Die aktuelle Ausgabe der Newsweek geht insbesondere darauf ein, dass das Department of Justice die Regulation von Online Poker in den Aufgabenbereich der einzelnen Staaten setzte und wie dadurch angeblich Kinder und Jugendliche gefärdert werden.

Durch die Berichterstattung der World Series of Poker, bei der ein großer Gewinner nach dem anderen gezeigt wird, werden die vielen Verlierer außer acht gelassen. Es entstehe ein verzerrtes Gesamtbild, an denen sich viele Kinder und angehende Erwachsene ein Beispiel zur Nachahmung nehmen. Die Suchtgefahr ist extrem hoch. So lautet die Kernaussage der bereits öffentlich kritisierten Autorin Leah McGrath Goodman.

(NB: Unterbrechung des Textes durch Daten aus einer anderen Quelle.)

-- ==== Sys2Proof/Machine/Recipe.lean ====
section
/-! DEFINITION. The Recipe Sequencer (chapter 6, R118 to R140). -/

namespace Sys2Proof.Machine

/-! ## Values derived from the run context -/

def Reasons.any (r : Reasons) : Bool := r.door || r.trip || r.tank || r.probe || r.panel

/-- R133: TANK alone, or TANK and PANEL. -/
def Reasons.keepsRequest (r : Reasons) : Bool := r.tank && !r.door && !r.trip && !r.probe

/-- R133: the cooking request. -/
def Rsq.cookingNow (r : Rsq) : Option Nat :=
  match r.live with
  | none => none
  | some l =>
    if l.mode.isSteam && !r.readPending && (r.run == .running || (r.run == .paused && r.reasons.keepsRequest)) then
      some l.humidity
    else none

/-- Table 10-4 and Table 6-8: the slot as an event subject, 0 for a manual run. -/
def RunSource.slotNumber : RunSource → Nat
  | .slot n => n
  | _ => 0

/-- The live step is core-type. -/
def Rsq.coreStep (r : Rsq) : Bool :=
  match r.live with
  | some l => l.endKind.isCore
  | none => false

/-- R129: the core reading is at the live target or more. -/
def Rsq.coreReached (r : Rsq) : Bool :=
  match r.live, r.core with
  | some l, some c => l.endKind.isCore && decide (l.core ≤ c)
  | _, _ => false

/-- R118: the deliveries of a change of run state. -/
def Rsq.runSignals (old new : Rsq) : List Signal :=
  if old.run = new.run then []
  else [.iluRun new.run] ++ sigIf ((old.run == .idle) != (new.run == .idle)) (.sduRun new.run) ++
    [.clcRun new.run, .cmhRunState]

/-- R133: the cooking request, where it changes. -/
def Rsq.cookingSignals (old new : Rsq) : List Signal := sigIf (old.cooking != new.cooking) (.sgcCooking new.cooking)

/-- The RSQ takes a new state of its own; it delivers `before`, the cooking request (R133), `mid`, the run state (R118)
and `after`. -/
def State.rsqTo (new : Rsq) (before mid after : List Signal) (s : State) : State :=
  let r := { new with cooking := new.cookingNow }
  (s.setRsq r).emit (before ++ Rsq.cookingSignals s.rsq r ++ mid ++ Rsq.runSignals s.rsq r ++ after)

/-! ## Ending a run, R136 and R137 -/

def Rsq.finish (r : Rsq) : Rsq :=
  { r with run := .finishing, reasons := Reasons.none, phase := .none, readPending := false, grant := false,
           pauseTimer := 0 }

/-- R136: entry to FINISHING. -/
def State.rsqFinish (reason : EndReason) (s : State) : State :=
  (s.post .runEnded reason.code (word (secs s.rsq.runElapsed))).rsqTo s.rsq.finish [.sgcGrant false]
    [.sgcDrainOrder, .lsuFloorClass 0 3] []

/-- R137: the fan run-on has ended. The step elapsed is 0 in IDLE, as Table 6-7 shows it (DEDUCED, log 20). -/
def State.rsqRunOnEnd (s : State) : State :=
  if s.rsq.run = .finishing then
    s.rsqTo { s.rsq with
        run := .idle, source := .none, recipe := 0, stepCount := 1, index := 0, live := none, stepElapsed := 0 } []
      [.lsuFloorClass 0 3] []
  else s

/-! ## Step ends and step reads, R124 and R130 -/

/-- R124: the step read of the current index. -/
def Rsq.readSignals (r : Rsq) : List Signal :=
  match r.source, r.table[r.index]? with
  | .slot n, some e => [.stcRequest (.stepRead n e.offset e.length)]
  | _, _ => []

/-- R130: a step end. -/
def State.rsqStepEnd (s : State) : State :=
  if s.rsq.index + 1 < s.rsq.stepCount then
    let r := { s.rsq with index := s.rsq.index + 1, readPending := true, phase := .entry }
    s.rsqTo r [] [] r.readSignals
  else s.rsqFinish .normal

/-! ## Phases, R126 to R129 -/

/-- R129: entry to ACTIVE; a core reading already at the target ends the step there in a RUNNING run. -/
def State.rsqActive (s : State) : State :=
  let s := s.rsqTo { s.rsq with phase := .active } [] [] []
  if s.rsq.run = .running && s.rsq.coreReached then s.rsqStepEnd else s

/-- Cases 3 and 4 of R126. -/
def State.rsqPromptOrActive (l : LiveStep) (s : State) : State :=
  if l.prompt = 0 then s.rsqActive
  else (s.post .prompt l.prompt (word (256 + s.rsq.index))).rsqTo { s.rsq with phase := .waitConfirm } [] [] []

/-- R127: preheat is reached, where the run is RUNNING in PREHEAT and the condition is true. -/
def State.rsqPreheatTest (s : State) : State :=
  match s.rsq.live with
  | some l =>
    if s.rsq.phase = .preheat && s.rsq.run = .running && s.rsq.preheat then
      (s.post .preheatReached s.rsq.index (wordOfInt s.clc.temp)).rsqPromptOrActive l
    else s
  | none => s

/-- R126, from case 2 on. -/
def State.rsqDecide (l : LiveStep) (s : State) : State :=
  if l.preheat then (s.rsqTo { s.rsq with phase := .preheat } [] [] []).rsqPreheatTest else s.rsqPromptOrActive l

/-! ## The pause-reason set, R131 and R132 -/

/-- R132: the run state follows the set. Deliveries that would change it in IDLE or FINISHING are not kept. -/
def State.rsqReasons (reasons : Reasons) (s : State) : State :=
  let r := s.rsq
  if !r.run.live then s
  else if !r.reasons.any && reasons.any then
    (s.post .runPaused reasons.code (word r.index)).rsqTo
      { r with reasons := reasons, run := .paused, pauseTimer := 0 } [] [] []
  else if r.reasons.any && !reasons.any then
    (s.post .runResumed r.reasons.code (word (secs r.pauseTimer))).rsqTo
      { r with reasons := reasons, run := .running, pauseTimer := 0 } [] [] [.rsqResumed]
  else s.rsqTo { r with reasons := reasons } [] [] []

Weiter führt sie aus, dass sich viele Jugendliche überschätzen und von der großen Pokerkarriere träumen. Sie lassen alles stehen und liegen, um sich ihre Existenz auf dem Kartenspiel aufzubauen, bevor sie letztendlich oftmals vor den Scherben ihres Lebens aufwachen: „Manche Kinder begehen sogar Selbstmord“, so Goodman.

Bei diesem Hetzartikel gegen Online Poker muss man eines ganz genau bedenken: Ist es Kindern nicht verboten Online Poker zu spielen? Natürlich ist es das, genauso wie alle anderen Online Glücksspiele auch. In Amerika sind Glücksspiele ab 21 Jahren erlaubt. Eltern tragen die Verantwortung für ihre Kinder. Egal in welchen Bereichen.